> **DATA FOR THIS EXERCISE**
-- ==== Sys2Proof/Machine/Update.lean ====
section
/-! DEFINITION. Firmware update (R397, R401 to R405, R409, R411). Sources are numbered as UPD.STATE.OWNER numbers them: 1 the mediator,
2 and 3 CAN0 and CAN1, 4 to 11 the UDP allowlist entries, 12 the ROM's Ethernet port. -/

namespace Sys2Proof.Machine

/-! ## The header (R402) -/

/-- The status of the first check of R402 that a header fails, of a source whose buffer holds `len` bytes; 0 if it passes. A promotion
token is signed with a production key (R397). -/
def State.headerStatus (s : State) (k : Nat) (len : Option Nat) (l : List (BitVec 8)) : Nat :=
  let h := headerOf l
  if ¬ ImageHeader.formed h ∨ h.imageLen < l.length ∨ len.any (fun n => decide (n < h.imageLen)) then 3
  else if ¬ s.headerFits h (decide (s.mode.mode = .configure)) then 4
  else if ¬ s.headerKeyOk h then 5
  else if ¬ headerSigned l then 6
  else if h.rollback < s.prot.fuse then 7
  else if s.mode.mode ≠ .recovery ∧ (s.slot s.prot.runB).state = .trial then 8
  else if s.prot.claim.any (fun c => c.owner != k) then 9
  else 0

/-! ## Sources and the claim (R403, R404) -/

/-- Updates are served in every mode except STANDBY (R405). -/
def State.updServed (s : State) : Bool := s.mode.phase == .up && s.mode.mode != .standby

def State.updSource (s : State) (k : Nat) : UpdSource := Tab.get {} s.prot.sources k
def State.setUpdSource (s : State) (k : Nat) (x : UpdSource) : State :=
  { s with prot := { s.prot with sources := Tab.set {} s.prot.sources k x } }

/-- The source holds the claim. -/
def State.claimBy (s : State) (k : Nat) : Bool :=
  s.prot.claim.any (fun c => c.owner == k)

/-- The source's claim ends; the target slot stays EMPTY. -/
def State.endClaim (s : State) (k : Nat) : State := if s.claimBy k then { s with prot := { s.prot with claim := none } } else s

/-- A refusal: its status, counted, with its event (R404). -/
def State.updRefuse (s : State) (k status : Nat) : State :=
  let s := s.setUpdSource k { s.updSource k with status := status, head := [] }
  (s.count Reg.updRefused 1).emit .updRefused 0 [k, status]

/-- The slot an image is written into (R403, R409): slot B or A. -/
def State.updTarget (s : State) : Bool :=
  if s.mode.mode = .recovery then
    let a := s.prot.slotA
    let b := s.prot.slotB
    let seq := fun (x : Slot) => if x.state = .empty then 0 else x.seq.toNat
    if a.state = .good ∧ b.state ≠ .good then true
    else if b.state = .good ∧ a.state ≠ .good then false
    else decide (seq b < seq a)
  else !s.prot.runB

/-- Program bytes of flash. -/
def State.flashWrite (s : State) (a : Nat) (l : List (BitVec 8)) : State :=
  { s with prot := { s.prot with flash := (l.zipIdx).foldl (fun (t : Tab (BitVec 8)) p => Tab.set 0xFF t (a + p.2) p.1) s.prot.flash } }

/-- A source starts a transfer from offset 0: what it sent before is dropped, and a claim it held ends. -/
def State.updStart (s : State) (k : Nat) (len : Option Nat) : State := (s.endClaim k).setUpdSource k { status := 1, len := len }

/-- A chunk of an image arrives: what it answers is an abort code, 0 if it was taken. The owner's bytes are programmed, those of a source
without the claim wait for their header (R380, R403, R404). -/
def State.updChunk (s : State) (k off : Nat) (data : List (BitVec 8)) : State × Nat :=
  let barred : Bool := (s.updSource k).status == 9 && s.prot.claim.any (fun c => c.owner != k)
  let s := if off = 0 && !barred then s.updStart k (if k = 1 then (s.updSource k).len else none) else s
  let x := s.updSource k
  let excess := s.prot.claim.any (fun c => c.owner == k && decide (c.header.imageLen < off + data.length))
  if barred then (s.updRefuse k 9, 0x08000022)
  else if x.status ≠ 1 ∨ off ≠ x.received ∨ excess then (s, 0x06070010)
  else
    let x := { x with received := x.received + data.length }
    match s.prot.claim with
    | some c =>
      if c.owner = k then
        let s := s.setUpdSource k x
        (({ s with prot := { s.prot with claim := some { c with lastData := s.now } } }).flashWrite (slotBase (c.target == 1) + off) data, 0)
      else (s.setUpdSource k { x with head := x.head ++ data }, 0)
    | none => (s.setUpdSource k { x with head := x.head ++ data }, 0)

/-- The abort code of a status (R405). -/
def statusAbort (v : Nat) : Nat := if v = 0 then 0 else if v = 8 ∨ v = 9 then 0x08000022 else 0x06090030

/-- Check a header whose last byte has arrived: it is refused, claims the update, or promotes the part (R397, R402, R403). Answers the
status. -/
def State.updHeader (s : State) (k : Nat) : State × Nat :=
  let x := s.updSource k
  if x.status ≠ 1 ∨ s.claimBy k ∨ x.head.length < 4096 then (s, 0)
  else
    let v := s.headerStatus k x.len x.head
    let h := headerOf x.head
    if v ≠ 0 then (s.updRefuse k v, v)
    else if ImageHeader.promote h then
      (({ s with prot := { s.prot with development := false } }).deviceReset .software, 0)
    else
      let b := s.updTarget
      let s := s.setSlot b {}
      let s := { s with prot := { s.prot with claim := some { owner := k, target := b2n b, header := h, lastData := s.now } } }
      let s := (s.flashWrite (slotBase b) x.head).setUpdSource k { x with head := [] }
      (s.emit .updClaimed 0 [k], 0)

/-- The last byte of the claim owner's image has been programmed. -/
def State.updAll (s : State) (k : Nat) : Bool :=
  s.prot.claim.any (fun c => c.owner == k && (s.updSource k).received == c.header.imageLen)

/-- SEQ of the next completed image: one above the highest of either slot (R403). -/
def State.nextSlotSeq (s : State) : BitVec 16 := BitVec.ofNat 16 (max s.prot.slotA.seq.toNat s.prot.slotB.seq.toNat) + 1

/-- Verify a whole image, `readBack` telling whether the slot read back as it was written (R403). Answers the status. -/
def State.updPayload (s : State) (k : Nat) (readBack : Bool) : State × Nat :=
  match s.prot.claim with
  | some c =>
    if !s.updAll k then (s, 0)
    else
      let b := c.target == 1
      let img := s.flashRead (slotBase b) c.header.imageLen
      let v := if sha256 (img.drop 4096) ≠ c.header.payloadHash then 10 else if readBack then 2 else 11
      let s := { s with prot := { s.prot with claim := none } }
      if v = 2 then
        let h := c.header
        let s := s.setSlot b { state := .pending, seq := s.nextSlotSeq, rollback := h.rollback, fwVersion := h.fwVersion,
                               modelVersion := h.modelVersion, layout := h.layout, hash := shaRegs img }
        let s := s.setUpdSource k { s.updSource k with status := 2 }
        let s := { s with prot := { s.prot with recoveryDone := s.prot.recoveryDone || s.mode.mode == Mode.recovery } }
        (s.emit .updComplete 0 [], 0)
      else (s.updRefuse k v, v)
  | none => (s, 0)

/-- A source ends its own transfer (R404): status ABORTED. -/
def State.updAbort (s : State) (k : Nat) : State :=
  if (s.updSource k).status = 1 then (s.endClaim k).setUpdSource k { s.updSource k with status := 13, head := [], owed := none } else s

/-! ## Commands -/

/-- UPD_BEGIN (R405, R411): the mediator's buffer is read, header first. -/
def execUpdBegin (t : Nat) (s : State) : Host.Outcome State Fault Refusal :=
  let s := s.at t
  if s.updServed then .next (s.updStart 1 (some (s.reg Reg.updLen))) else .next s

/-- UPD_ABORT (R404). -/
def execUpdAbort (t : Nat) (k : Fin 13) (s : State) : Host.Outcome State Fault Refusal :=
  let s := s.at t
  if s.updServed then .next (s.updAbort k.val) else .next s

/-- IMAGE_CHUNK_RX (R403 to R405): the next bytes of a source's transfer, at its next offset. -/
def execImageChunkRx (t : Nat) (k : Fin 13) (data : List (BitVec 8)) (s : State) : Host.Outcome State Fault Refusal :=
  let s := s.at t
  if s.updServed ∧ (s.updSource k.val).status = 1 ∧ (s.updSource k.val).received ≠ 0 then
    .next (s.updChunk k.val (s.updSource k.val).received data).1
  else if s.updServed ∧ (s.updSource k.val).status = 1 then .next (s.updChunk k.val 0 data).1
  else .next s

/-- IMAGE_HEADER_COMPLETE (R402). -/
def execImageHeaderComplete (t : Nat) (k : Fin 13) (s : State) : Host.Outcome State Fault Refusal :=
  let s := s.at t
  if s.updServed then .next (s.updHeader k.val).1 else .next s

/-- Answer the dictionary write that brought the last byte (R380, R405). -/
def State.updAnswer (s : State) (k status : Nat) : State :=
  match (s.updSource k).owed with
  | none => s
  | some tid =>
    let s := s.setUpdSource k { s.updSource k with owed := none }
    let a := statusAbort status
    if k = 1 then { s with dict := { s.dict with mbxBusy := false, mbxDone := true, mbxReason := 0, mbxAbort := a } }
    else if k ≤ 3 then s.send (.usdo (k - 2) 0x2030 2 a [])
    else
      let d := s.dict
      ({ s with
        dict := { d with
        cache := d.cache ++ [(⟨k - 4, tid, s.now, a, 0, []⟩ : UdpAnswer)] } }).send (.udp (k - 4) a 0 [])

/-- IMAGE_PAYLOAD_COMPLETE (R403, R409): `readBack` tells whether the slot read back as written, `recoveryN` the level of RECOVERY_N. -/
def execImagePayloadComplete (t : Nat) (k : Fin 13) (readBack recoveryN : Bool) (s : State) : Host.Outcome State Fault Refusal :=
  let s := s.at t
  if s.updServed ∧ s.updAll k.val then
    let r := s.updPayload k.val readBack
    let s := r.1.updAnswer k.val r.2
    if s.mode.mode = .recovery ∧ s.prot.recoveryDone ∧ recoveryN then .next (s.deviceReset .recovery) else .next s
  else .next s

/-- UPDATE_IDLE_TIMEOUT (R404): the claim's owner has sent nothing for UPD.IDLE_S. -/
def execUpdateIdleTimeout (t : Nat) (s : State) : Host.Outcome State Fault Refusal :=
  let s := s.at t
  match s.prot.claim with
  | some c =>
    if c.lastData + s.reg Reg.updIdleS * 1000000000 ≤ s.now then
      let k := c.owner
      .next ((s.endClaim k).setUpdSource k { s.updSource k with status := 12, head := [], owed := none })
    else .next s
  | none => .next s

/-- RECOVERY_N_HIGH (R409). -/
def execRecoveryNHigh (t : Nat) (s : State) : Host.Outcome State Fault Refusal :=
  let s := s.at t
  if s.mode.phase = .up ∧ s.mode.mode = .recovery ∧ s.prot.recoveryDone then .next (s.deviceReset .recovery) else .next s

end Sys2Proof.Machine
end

> **REQUIREMENT**
The range runs from the line with "def execImageChunkRx (t" up to and including the line with "some tid =>" in the listing above; please write out exactly those lines and nothing more.

> **EXERCISE OUTPUT**
def execImageChunkRx (t : Nat) (k : Fin 13) (data : List (BitVec 8)) (s : State) : Host.Outcome State Fault Refusal :=
  let s := s.at t
  if s.updServed ∧ (s.updSource k.val).status = 1 ∧ (s.updSource k.val).received ≠ 0 then
    .next (s.updChunk k.val (s.updSource k.val).received data).1
  else if s.updServed ∧ (s.updSource k.val).status = 1 then .next (s.updChunk k.val 0 data).1
  else .next s

/-- IMAGE_HEADER_COMPLETE (R402). -/
def execImageHeaderComplete (t : Nat) (k : Fin 13) (s : State) : Host.Outcome State Fault Refusal :=
  let s := s.at t
  if s.updServed then .next (s.updHeader k.val).1 else .next s

/-- Answer the dictionary write that brought the last byte (R380, R405). -/
def State.updAnswer (s : State) (k status : Nat) : State :=
  match (s.updSource k).owed with
  | none => s
  | some tid =>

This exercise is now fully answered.